The threat posed by the Omicron variant has now come into sharper focus, with recent clinical data and lab studies supporting early reports suggesting it is milder but more transmissible than other variants of the new coronavirus.
“It spreads very, very quickly, but it doesn’t seem to have the virulence or the machismo to really cause as much of a stir as the Alpha or Delta variants,” James Musser, chair of the Houston Methodist Department of Pathology and Genomic Medicine Hospital and the leader of a new study of Omicron infections, said about the variant.
Recent lab studies suggest that Omicron’s lower virulence may reflect its apparent tendency to thrive in cells in the upper respiratory tract rather than the lungs, where Covid-19 infections can cause potentially fatal respiratory problems.

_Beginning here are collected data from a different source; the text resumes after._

theorem execLaneTune_keep (dt : Nat) (p : Fin 4) (s : State) :
    (after s (execLaneTune dt p s)).pending = s.pending ∧ (after s (execLaneTune dt p s)).mem.dram = s.mem.dram ∧ (after s (execLaneTune dt p s)).sec.lifecycle = s.sec.lifecycle ∧ (after s (execLaneTune dt p s)).sec.otp = s.sec.otp := by
  unfold execLaneTune
  simp only [after_next]
  refine State.serve_keep _ _ _ _ _ ?_
  intro t r
  (try dsimp only)
  (repeat' split) <;> simp

theorem execLaneStatusGet_keep (dt : Nat) (p : Fin 4) (s : State) :
    (after s (execLaneStatusGet dt p s)).pending = s.pending ∧ (after s (execLaneStatusGet dt p s)).mem.dram = s.mem.dram ∧ (after s (execLaneStatusGet dt p s)).sec.lifecycle = s.sec.lifecycle ∧ (after s (execLaneStatusGet dt p s)).sec.otp = s.sec.otp := by
  unfold execLaneStatusGet
  simp only [after_next]
  refine State.serve_keep _ _ _ _ _ ?_
  intro t r
  (try dsimp only)
  (repeat' split) <;> simp

theorem execLanePrbs_keep (dt : Nat) (p : Fin 4) (s : State) :
    (after s (execLanePrbs dt p s)).pending = s.pending ∧ (after s (execLanePrbs dt p s)).mem.dram = s.mem.dram ∧ (after s (execLanePrbs dt p s)).sec.lifecycle = s.sec.lifecycle ∧ (after s (execLanePrbs dt p s)).sec.otp = s.sec.otp := by
  unfold execLanePrbs
  simp only [after_next]
  refine State.serve_keep _ _ _ _ _ ?_
  intro t r
  (try dsimp only)
  (repeat' split) <;> simp

theorem execLanePrbsDone_keep (dt : Nat) (l : Fin 48) (errors checked : Nat) (s : State) :
    (after s (execLanePrbsDone dt l errors checked s)).pending = s.pending ∧ (after s (execLanePrbsDone dt l errors checked s)).mem.dram = s.mem.dram ∧ (after s (execLanePrbsDone dt l errors checked s)).sec.lifecycle = s.sec.lifecycle ∧ (after s (execLanePrbsDone dt l errors checked s)).sec.otp = s.sec.otp := by
  unfold execLanePrbsDone; (try dsimp only); (repeat' split) <;> simp

theorem execEthPortLink_keep (dt : Nat) (port : Fin 8) (up : Bool) (s : State) :
    (after s (execEthPortLink dt port up s)).pending = s.pending ∧ (after s (execEthPortLink dt port up s)).mem.dram = s.mem.dram ∧ (after s (execEthPortLink dt port up s)).sec.lifecycle = s.sec.lifecycle ∧ (after s (execEthPortLink dt port up s)).sec.otp = s.sec.otp := by
  unfold execEthPortLink; (try dsimp only); (repeat' split) <;> simp

theorem execEthPortSet_keep (dt : Nat) (p : Fin 4) (s : State) :
    (after s (execEthPortSet dt p s)).pending = s.pending ∧ (after s (execEthPortSet dt p s)).mem.dram = s.mem.dram ∧ (after s (execEthPortSet dt p s)).sec.lifecycle = s.sec.lifecycle ∧ (after s (execEthPortSet dt p s)).sec.otp = s.sec.otp := by
  unfold execEthPortSet
  simp only [after_next]
  refine State.serve_keep _ _ _ _ _ ?_
  intro t r
  (try dsimp only)
  (repeat' split) <;> simp

theorem execTimePairSend_keep (dt : Nat) (l : Fin 48) (s : State) :
    (after s (execTimePairSend dt l s)).pending = s.pending ∧ (after s (execTimePairSend dt l s)).mem.dram = s.mem.dram ∧ (after s (execTimePairSend dt l s)).sec.lifecycle = s.sec.lifecycle ∧ (after s (execTimePairSend dt l s)).sec.otp = s.sec.otp := by
  unfold execTimePairSend; (try dsimp only); (repeat' split) <;> simp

Experiments on human respiratory tissues recently conducted at the University of Cambridge and the University of Hong Kong showed that Omicron prefers to infect cells in the bronchi, the tubes that connect the trachea to the lungs, while the Delta variant infects and replicates better in lung tissue.
“Lower respiratory tract replication is a pathway or cause for serious illness, and we could have a situation where a virus leads us to a less serious illness outcome,” said Ravindra Gupta, a University of Cambridge virologist who was involved. during the investigation. .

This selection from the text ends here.